For the records that follow, please set down exactly the lines between the one holding "n => s.replayed n" and the one holding "def Reaction.fence (r", inclusive, and only those.

◆ ◆ ◆ ◆

/-- The scope of an event at a class (R553). -/
def Ev.scope (v : Ev) (c : Nat) : RScope :=
  match v.reaction c with
  | some r => r.2
  | none =>
    if v.src < 0x480 then
      if v.src % 8 = 0 ∨ (v.src < 0x400 ∧ v.src % 8 = 7) then v.subarray else unitOf v.src
    else if v.src < 0x500 then (if v.src % 4 = 2 then .lane ((v.src - 0x480) / 4) v.line else unitOf v.src)
    else if 0x540 ≤ v.src ∧ v.src < 0x5A0 then v.planeScope
    else unitOf v.src

/-- R553: `a` lies within `b`. -/
def RScope.within (a b : RScope) : Bool :=
  a == b || b == .block ||
    match a, b with
    | .slice n, .stook k => n / 8 == k
    | .subarray _ u _, .slice n => u == n
    | .subarray _ u _, .stook k => u == 0x70 + k || (u < 0x70 && u / 8 == k)
    | .lane m _, .mport m' => m == m'
    | .plane x _, .router y => x == y
    | .buf x _ _, .router y => x == y
    | _, _ => false

/-- The carrying units that the table of R551 names singly, for reactions of unit scope (R555). -/
def Reaction.carriers (r : Reaction) : List RScope :=
  match r.kind, r.scope with
  | .sliceFence, .slice n => [.stook ((n / 8) ^^^ 1)]
  | .stookFence, .stook k => [.stook (k ^^^ 1)]
  | .subarrayOut, .subarray _ u _ => [if u < 0x70 then .slice u else .stook (u - 0x70)]
  | .laneRepair, .lane m _ => [.mport m]
  | .planeOut, .plane x _ => [.router x]
  | .planeOut, .buf x _ _ => [.router x]
  | .alidadeRestart, _ => [.power]
  | _, _ => []

/-! ### Shadows (R551, R552) -/

/-- The shadow's duration in ns; none for a shadow that lasts as long as the reaction is in progress. -/
def RKind.shadowNs : RKind → Nat
  | .sliceFence => 200000
  | .stookFence => 500000
  | .subarrayOut => 100000000
  | .laneRepair => 10000000
  | .planeOut => 1000000
  | .split => 1000000
  | .timeDegraded => 1000000
  | .alidadeRestart => 2000000000
  | .takeover => 2000000
  | _ => 0

/-- No shadow includes this source (R552). -/
def shadowless (src : Nat) : Bool :=
  (0x5D0 ≤ src && src ≤ 0x5EF) || src == 0x5C7 || src == 0x5A7 || (srcDefault src).base == 4

/-- j = 0 or j = 2 of an intake port. -/
def intakeEven (src : Nat) : Bool := 0x500 ≤ src && src < 0x540 && src % 2 == 0

/-- The shadow of a reaction includes the event (R551). -/
def Reaction.shadows (r : Reaction) (v : Ev) : Bool :=
  let src := v.src
  !shadowless src &&
    match r.kind, r.scope with
    | .sliceFence, .slice n =>
      let x := 0x540 + 2 * stookSite (n / 8)
      src == x || src == x + 1 || intakeEven src || src == 0x5A3
    | .stookFence, .stook k =>
      ((stookSite k :: nearSites (stookSite k)).any fun x => src == 0x540 + 2 * x || src == 0x541 + 2 * x) || intakeEven src || src == 0x5A3
    | .subarrayOut, sc =>
      (src % 8 == 0 && src < 0x480) && v.subarray == sc
    | .laneRepair, .lane m _ => src < 0x400 && (src % 8 == 2 || src % 8 == 3) && v.unit == m
    | .portRetire, .mport m => src == 0x480 + 4 * m || src == 0x481 + 4 * m
    | .planeOut, .plane x _ => (x :: nearSites x).any fun y => src == 0x540 + 2 * y
    | .planeOut, .buf x _ _ => (x :: nearSites x).any fun y => src == 0x540 + 2 * y
    | .split, _ => src == 0x5A3 || src == 0x5A5 || src == 0x5C4
    | .timeDegraded, _ => src == 0x5C1 || src == 0x5C4 || src == 0x5C6
    | .alidadeRestart, _ => src == 0x5F5 || src == 0x5F7
    | .partStop, .part p =>
      ((src < 0x400 && (src % 8 == 1 || src % 8 == 2 || src % 8 == 3)) || (0x500 ≤ src && src < 0x540 && src % 4 == 0)) && v.part == p
    | .takeover, _ => (0x5A0 ≤ src && src < 0x5C0) || src == 0x5C1
    | _, _ => false

/-- The reaction is active: until the later of its progress's end and its shadow's end (R555); the shadow of a partition's stop
lasts until its restart (R551). -/
def State.reactOn (s : State) (r : Reaction) : Bool :=
  !r.done || s.now < r.start + r.kind.shadowNs ||
    match r.scope with
    | .part p => (s.part p).st == .stopped
    | _ => false

/-- Every replayed request of a fenced slice has been answered (R551). -/
def State.replayed (s : State) (n : Nat) : Bool := (s.slc (buddy n)).cover.isNone

/-- Nothing of a subarray out of service is left to be written, spilled or poisoned (R551). -/
def State.emptied (s : State) (kind u sub : Nat) : Bool :=
  let b := (s.slc u).banks
  if kind = 2 then !(b.flt.any fun x => fltValid x.2 && (x.1 % 16) / 2 == sub) && b.spills.isEmpty
  else !(b.grn.any fun x => x.2.valid && x.2.dirty && x.1 / 512 == sub)

/-- The condition that ends a reaction's progress holds (R551). -/
def State.progressed (s : State) (r : Reaction) : Bool :=
  match r.kind, r.scope with
  | .sliceFence, .slice n => s.replayed n
  | .stookFence, .stook k => (List.range 8).all fun i => s.replayed (8 * k + i)
  | .subarrayOut, .subarray kind u sub => s.emptied kind u sub
  | .laneRepair, .lane m l => ((s.mp m).spareUsed && (s.mp m).steered == l) || (s.mp m).retiring
  | .portRetire, .mport m => s.place.map.all fun x => meState x.2 == 0 || mePort x.2 != m
  | .timeDegraded, _ => !s.mer.domOk
  | .partStop, .part p =>
    !(s.intakes.any fun x => x.2.kept.any fun k => k.req.part == p && (k.st == .held || k.st == .fenced))
      && !(s.slices.any fun c => c.2.cover.any fun v => v.replay.any fun q => q.part == p)
  | .takeover, _ => s.twin.tk.isNone
  | .staleAbdication, _ => s.intakes.all fun x => x.2.kept.all fun k => !bitN s.twin.abdParts.toNat k.req.part || k.st == .sent
  | .failsafe, _ => false
  | _, _ => true

/-- The fence is in force, though its progress has ended (R563). -/
def Reaction.fence (r : Reaction) : Bool := r.kind == .sliceFence || r.kind == .stookFence

/-- Fences in force (R181, R578). -/
def State.fences (s : State) : Nat := (s.win.reacts.filter Reaction.fence).length

/-- The slice covers its buddy, fenced or handed over (R182, R188). -/
def State.coversBuddy (s : State) (n : Nat) : Bool :=
  match (s.slc (buddy n)).phase with
  | .fenced | .covered | .returning => true
  | _ => false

◆ ◆ ◆ ◆

Exercise result:
  | .sliceFence, .slice n => s.replayed n
  | .stookFence, .stook k => (List.range 8).all fun i => s.replayed (8 * k + i)
  | .subarrayOut, .subarray kind u sub => s.emptied kind u sub
  | .laneRepair, .lane m l => ((s.mp m).spareUsed && (s.mp m).steered == l) || (s.mp m).retiring
  | .portRetire, .mport m => s.place.map.all fun x => meState x.2 == 0 || mePort x.2 != m
  | .timeDegraded, _ => !s.mer.domOk
  | .partStop, .part p =>
    !(s.intakes.any fun x => x.2.kept.any fun k => k.req.part == p && (k.st == .held || k.st == .fenced))
      && !(s.slices.any fun c => c.2.cover.any fun v => v.replay.any fun q => q.part == p)
  | .takeover, _ => s.twin.tk.isNone
  | .staleAbdication, _ => s.intakes.all fun x => x.2.kept.all fun k => !bitN s.twin.abdParts.toNat k.req.part || k.st == .sent
  | .failsafe, _ => false
  | _, _ => true

/-- The fence is in force, though its progress has ended (R563). -/
def Reaction.fence (r : Reaction) : Bool := r.kind == .sliceFence || r.kind == .stookFence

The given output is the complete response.